Maurice Solovine (21 May 1875 – 13 February 1958) was a Romanian philosopher and mathematician. He is best known for his association with Albert Einstein.

==Biography==
Solovine was born in Iași, a university city in eastern Romania, near the border with Moldova. As a young student of philosophy in Bern, Solovine applied to study physics with Albert Einstein in response to an advertisement. The two men struck up a close relationship and Einstein was said to say to Solovine a few days after meeting him: "It is not necessary to give you lessons in physics. The discussion about the problems which we face in physics today is much more interesting; simply come to me when you wish. I am pleased to be able to talk to you."

One day Solovine suggested reading and debating the works of great authors.
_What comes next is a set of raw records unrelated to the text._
/-- The last target of the one bus. -/
theorem test_witness_CommandsWithoutEffect : btOk Inst.card 0x0FFF = true := by decide
/-- The last address whose four words are in range, and the first that is not. -/
theorem test_witness_FirmwareWordCommands :
    memoriesWf loaded = true ∧ (0xFFFC : Word).toNat + 4 ≤ 0x10000 ∧ 0x10000 < (0xFFFD : Word).toNat + 4 := by decide
/-- A last word in range, and no words. -/
theorem test_witness_LoadRamCommands :
    memoriesWf loaded = true ∧ loaded.env.oracle.dma = true :: [] ∧ 0 < (1 : Word).toNat
      ∧ (0xFFFF : Word).toNat + (1 : Word).toNat ≤ 0x10000 ∧ (0 : Word).toNat = 0 := by decide
theorem test_witness_DumpRamCommands :
    let s := mailboxes #v[3, 0xFFFE, 0xFFFF, 0xFFFF, 2, 0, 0, 0] loaded
    memoriesWf s = true ∧ 0 < s.reg.mbin[4].toNat ∧ s.reg.mbin[1].toNat + s.reg.mbin[4].toNat ≤ 0x10000
      ∧ s.env.oracle.dma = true :: [] := by decide
theorem test_witness_BlockTransferFailures :
    let s := mailboxes #v[1, 0xFFFF, 0, 0, 1, 0, 0, 0] (dmaAnswers [false] idle)
    0x10000 < (0xFFFF : Word).toNat + (2 : Word).toNat
      ∧ s.reg.mbin[1].toNat + s.reg.mbin[4].toNat ≤ 0x10000 ∧ s.reg.mbin[4] ≠ 0 ∧ s.env.oracle.dma = false :: [] := by
  decide
/-- Four words from 0, and a length past the end of memory. -/
theorem test_witness_VerifyChecksumCommand :
    (0 : Word).toNat + (fwRead loaded (0 + Param.checksumLenOffset)).toNat ≤ 0x10000
      ∧ 0x10000 < (0xFFF0 : Word).toNat
          + (fwRead { loaded with fw := [(0xFFF3, 0x0020)] } (0xFFF0 + Param.checksumLenOffset)).toNat := by decide
theorem test_witness_ExecuteIocbHandsOff :
    let s := mailboxes #v[0x54, 64, 0x0030, 0, 0, 0, 0, 0] (dmaAnswers [true] idle)
    s.sxp.state = .idle ∧ s.env.oracle.dma = true :: [] ∧ s.reg.mbin[1] = 64 := by decide

/-- Two slots pending, the last and the first of the ring, each with a command to target 3; the second is marked already. -/
def pending : State :=
  engine (fun x => { x with reqOut := 3, reqBase := 0x00100000 - 192, abortQ := [0] }) <|
    mailboxes #v[0x15, 0x0300, 0x1234, 0x5678, 5, 0, 0, 0]
      { rings 0 with env := { (rings 0).env with
          hostMem := writeBytes (writeBytes [] 0x00100000 plainCommand) (0x00100000 - 192) plainCommand } }

/-- Every pending slot is read, or the second read fails. -/
theorem test_witness_AbortMarksPendingSlot :
    let s := pending
    btOk s.inst s.reg.mbin[1] = true ∧ s.sxp.reqInit = true ∧ s.sxp.respInit = true ∧ ringsWf s.sxp = true
      ∧ (s.reg.mbin[4].toNat % 4 + 4 - s.sxp.reqOut.toNat) % 4 = 2 ∧ s.sxp.reqLen.toNat = 4
      ∧ (dmaAnswers [true, true] s).env.oracle.dma = List.replicate 2 true ++ []
      ∧ (dmaAnswers [true, false] s).env.oracle.dma = List.replicate 1 true ++ false :: [] := by decide
/-- Both entries match the handle of the command, and the queue holds slot 0 alone. -/
theorem test_abort_finds_unmarked_slots :
    (([3, 0] : List Word).filter fun k =>
      !pending.sxp.abortQ.contains k
        && le32 (readBytes pending.env.hostMem (pending.sxp.reqBase + 64 * k.zeroExtend 64) 64) 4 == 0x12345678) = [3] := by
  decide
theorem test_witness_AbortMarksOnlyMatching :
    btOk idle.inst (0x0F00 : Word) = true ∧ ringsWf idle.sxp = true ∧ idle.sxp.reqInit = false
      ∧ btOk pending.inst pending.reg.mbin[1] = true ∧ ringsWf pending.sxp = true
      ∧ pending.sxp.reqInit = true ∧ pending.sxp.respInit = true := by decide
theorem test_witness_AbortMarksOnlyMatching_bound : pending.sxp.abortQ.length ≤ Config.abortQLen := Nat.succ_le_succ (Nat.zero_le _)

theorem test_witness_BusResetCommand_targets :
    let s := answers ⟨[], List.replicate 15 false ++ [true], [], [], [], 0, 0⟩ idle
    s.reg.mbin[2] = 0 ∧ (List.replicate 15 false ++ [true]).length = s.inst.numTargets
      ∧ s.env.oracle.present = (List.replicate 15 false ++ [true]) ++ [] := by decide
theorem test_witness_BusResetCommand_other :
    let s := mailboxes #v[0x18, 0, 1, 0, 0, 0, 0, 0] { idle with inst := { idle.inst with buses := .two } }
    s.reg.mbin[2] = 1 ∧ s.inst.buses = .two ∧ numBuses .one ≤ s.reg.mbin[2].toNat ∧ numBuses .two ≤ (2 : Word).toNat := by
  decide

theorem test_witness_TargetParameterCommands : btOk { Inst.card with buses := .two } 0x8F00 = true := by decide
theorem test_witness_ParameterRoundTrips_bus :
    let s := mailboxes #v[0x30, 7, 0, 0, 0, 0, 0, 0] idle
    ∃ t, exec .mboxSetInitScsiId s = .next t ∧ t.inst = s.inst := ⟨_, rfl, rfl⟩
theorem test_witness_ParameterRoundTrips_chip :
    let s := mailboxes #v[0x32, 1, 2, 3, 4, 5, 6, 7] { idle with inst := { idle.inst with buses := .two } }
    (∃ t, exec .mboxSetRetryCount s = .next t ∧ t.inst = s.inst) ∧ (∃ t, exec .mboxSetClockRate s = .next t ∧ t.inst = s.inst)
      ∧ ∃ t, exec .mboxSetPciParams s = .next t ∧ t.inst = s.inst := ⟨⟨_, rfl, rfl⟩, ⟨_, rfl, rfl⟩, ⟨_, rfl, rfl⟩⟩
theorem test_witness_ParameterRoundTrips_target :
    let s := mailboxes #v[0x38, 0x0F00, 0xFFFF, 0xFFFF, 0, 0, 0, 0] idle
    btOk s.inst s.reg.mbin[1] = true
      ∧ ∃ t, exec .mboxSetTargetParams s = .next t ∧ t.inst = s.inst ∧ t.reg.mbin[1] = s.reg.mbin[1] :=
  ⟨by decide, _, rfl, rfl, rfl⟩
theorem test_witness_TargetCheckFailure :
    numBuses .one ≤ ((0x8000 : Word).extractLsb' 15 1).toNat
      ∧ Inst.card.numTargets ≤ ((0x1000 : Word).extractLsb' 8 7).toNat := by decide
Einstein agreed enthusiastically and soon mathematician Conrad Habicht (1876-1958) became involved in what was to be known as the "Akademie Olympia" (Olympia Academy). Often their meetings, held in Einstein's flat, would last until the early morning hours.

On one occasion Solovine missed a scheduled meeting in his flat, preferring to listen to a concert in the city. He had prepared a meal for his friends with a note: "Amicis carissimis ova dura et salutem." (To my beloved friends, hard-boiled eggs and greetings). Einstein and Habicht turned his flat upside down after they had eaten the meal. Every piece of furniture was moved and plates, cups, forks, knives and books were scattered all over the flat. The rooms were also covered in smoke from Einstein's pipe and Habicht's cigar. They left a "worthy warning" on the wall: "Amico carissimo fumum spissum et salutem." (To our dearest friend, thick smoke and greetings). Einstein is reputed to have greeted Solovine the next evening with the following words: "You lousy guy, you were cheeky enough to stay away from a meeting of the Akademie to listen to the violin? Barbarian, idiot, stupid one, if you ever let us down this way again you’ll be expelled from the Akademie with shame." This meeting lasted until the morning to make up for lost time.

From November 1905, Solovine continued his studies in Lyon. He then moved to Paris, where he helped publish the Revue philosophique between 1908 and 1919 and worked as a freelance translator and editor of classic texts on the history of European philosophy and of contemporary mathematicians. He was the principal translator of works by Einstein from German to French and represented Einstein's financial interest and agreements with publishers in France, for which Einstein paid him a percentage fee. Solovine remained in contact with Einstein with letters dated from 3 May 1906 to 27 February 1955.

Solovine published French translations of Greek philosophers. He died in Paris in 1958.